**What to produce:** Your answer should consist of the lines holding "owns", copied from the material below.

========================================================================

-- ==== Sys2Proof/Certificates/Slice0/Obligations.lean ====
section
/-! DEFINITION. The statements for the provers. Each docstring names the rule of spec/ it formalises, and says where it
rests on a decision of the spec (92_eei_decisions.md) or on an entry of notes/assumptions. -/

open Sys2Proof Sys2Proof.Machine

/-! ### Encoding -/

/-- Decoding an encoded well-formed instruction gives it back, with the bytes after it left, on a device with or without
the two secondary-only instructions. The formats are R121's; the split of the long literals is D9 and D10. -/
def Obligations.DecodeOfEncode : Prop :=
  ∀ (hasSubfwbDaw : Bool) (i : Instr) (rest : List Byte), i.wellFormedOn hasSubfwbDaw = true →
    decodeOn hasSubfwbDaw (encodeBytes i ++ rest) = .ok i rest

/-- What decodes to an instruction is that instruction's own encoding, and the instruction is well-formed: no two byte
strings mean one instruction and no bit is ignored. -/
def Obligations.EncodeOfDecode : Prop :=
  ∀ (hasSubfwbDaw : Bool) (bs : List Byte) (i : Instr) (rest : List Byte), decodeOn hasSubfwbDaw bs = .ok i rest →
    bs = encodeBytes i ++ rest ∧ i.wellFormedOn hasSubfwbDaw = true

/-- The decoder follows the opcode table (R140): a first word that a row owns by its mask and pattern decodes to that row's
mnemonic, and a word no row owns is rejected. The secondary-only rows count only with `HAS_SUBFWB_DAW` (D1). -/
def Obligations.DecoderFollowsOpcodeTable : Prop :=
  ∀ (hasSubfwbDaw : Bool) (x : IWord),
    let rows := rowsDataMovement ++ rowsArithmetic ++ rowsLogic ++ rowsBits ++ rowsControl ++
      (if hasSubfwbDaw then rowsSecondary else [])
    (∀ r ∈ rows, r.owns x = true → (decodeFirst hasSubfwbDaw x.hi x.lo).mnemonic? = some r.mnemonic) ∧
      ((∀ r ∈ rows, r.owns x = false) → decodeFirst hasSubfwbDaw x.hi x.lo = .illegal)

/-- The words that are rejected as illegal are exactly those R142 lists (the rejection is decision D3). -/
def Obligations.UnassignedWords : Prop :=
  ∀ (hasSubfwbDaw : Bool) (x : IWord) (rest : List Byte),
    decodeOn hasSubfwbDaw (x.lo :: x.hi :: rest) = .illegalInstruction ↔
      (0x0001 ≤ x.toNat ∧ x.toNat ≤ 0x0002) ∨ (0x0014 ≤ x.toNat ∧ x.toNat ≤ 0x00FE) ∨
        (0x0110 ≤ x.toNat ∧ x.toNat ≤ 0x01FF) ∨ (0xE800 ≤ x.toNat ∧ x.toNat ≤ 0xEBFF) ∨
        (0xEE30 ≤ x.toNat ∧ x.toNat ≤ 0xEEFF) ∨
        (hasSubfwbDaw = false ∧ (x.toNat = 0x0007 ∨ (0x5400 ≤ x.toNat ∧ x.toNat ≤ 0x57FF)))

/-- The pairs of words that are rejected for their second word are exactly those of R134 (decision D13): MOVFF, CALL and
GOTO need 1111 in bits 15:12 of the second word, LFSR needs 1111 0000 in bits 15:8. -/
def Obligations.MalformedSecondWords : Prop :=
  ∀ (hasSubfwbDaw : Bool) (x y : IWord) (rest : List Byte),
    decodeOn hasSubfwbDaw (x.lo :: x.hi :: y.lo :: y.hi :: rest) = .malformedSecondWord ↔
      (((0xC000 ≤ x.toNat ∧ x.toNat ≤ 0xCFFF) ∨ (0xEC00 ≤ x.toNat ∧ x.toNat ≤ 0xEDFF) ∨
          (0xEF00 ≤ x.toNat ∧ x.toNat ≤ 0xEFFF)) ∧ y.extractLsb' 12 4 ≠ 0xF#4) ∨
        ((0xEE00 ≤ x.toNat ∧ x.toNat ≤ 0xEE2F) ∧ y.extractLsb' 8 8 ≠ 0xF0#8)

/-- R120: an instruction is one word or two; the two-word ones are exactly MOVFF, LFSR, CALL and GOTO; the decoder tells which
from bits of the first word alone, and takes one word or two accordingly. -/
def Obligations.FirstWordTellsLength : Prop :=
  let two (x : IWord) : Prop :=
    x.extractLsb' 12 4 = 0b1100#4 ∨ x.extractLsb' 9 7 = 0b1110110#7 ∨ x.extractLsb' 8 8 = 0b11101111#8 ∨
      x.extractLsb' 6 10 = 0b1110111000#10
  (∀ i : Instr, i.wellFormed = true →
      ∃ x rest, encode i = x :: rest ∧ rest.length ≤ 1 ∧ (rest.length = 1 ↔ two x) ∧
        (rest.length = 1 ↔
          (∃ fs fd, i = .movff fs fd) ∨ (∃ ff k, i = .lfsr ff k) ∨ (∃ k s, i = .call k s) ∨ ∃ k, i = .goto k)) ∧
    ∀ (hasSubfwbDaw : Bool) (x : IWord) (after : List Byte) (i : Instr) (rest : List Byte),
      decodeOn hasSubfwbDaw (x.lo :: x.hi :: after) = .ok i rest →
        (two x → after.length = rest.length + 2) ∧ (¬ two x → after = rest)

/-- R122 and R127, whole, and the fields of R124: where format BYTE_D has its operation, `d`, `a` and `f`, format BIT its
operation, `b`, `a` and `f`, format BRANCH11 its operation and `n`; the operation bits tell the instructions of a format
apart. -/
def Obligations.FormatFields : Prop :=
  (∀ n < 21, ∃ op : BitVec 6, ∀ (f : Byte) (d a : Bool),
      ((aluForms f d a)[n]?).map encode = some [op ++ BitVec.ofBool d ++ BitVec.ofBool a ++ f]) ∧
    (∀ n < 5, ∃ op : BitVec 4, ∀ (f : Byte) (b : BitVec 3) (a : Bool),
      ([Instr.bcf f b a, .bsf f b a, .btfsc f b a, .btfss f b a, .btg f b a][n]?).map encode =
        some [op ++ b ++ BitVec.ofBool a ++ f]) ∧
    (∀ n : BitVec 11, encode (.bra n) = [0b1101#4 ++ 0b0#1 ++ n] ∧ encode (.rcall n) = [0b1101#4 ++ 0b1#1 ++ n]) ∧
    ∀ (f : Byte) (d a : Bool) (b : BitVec 3),
      (((aluForms f d a).map fun i => (encode i).map fun x => x.extractLsb' 10 6).Nodup) ∧
        (([Instr.bcf f b a, .bsf f b a, .btfsc f b a, .btfss f b a, .btg f b a].map fun i =>
            (encode i).map fun x => x.extractLsb' 12 4).Nodup)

========================================================================

**Solved problem:**
/-- The decoder follows the opcode table (R140): a first word that a row owns by its mask and pattern decodes to that row's
mnemonic, and a word no row owns is rejected. The secondary-only rows count only with `HAS_SUBFWB_DAW` (D1). -/
    (∀ r ∈ rows, r.owns x = true → (decodeFirst hasSubfwbDaw x.hi x.lo).mnemonic? = some r.mnemonic) ∧
      ((∀ r ∈ rows, r.owns x = false) → decodeFirst hasSubfwbDaw x.hi x.lo = .illegal)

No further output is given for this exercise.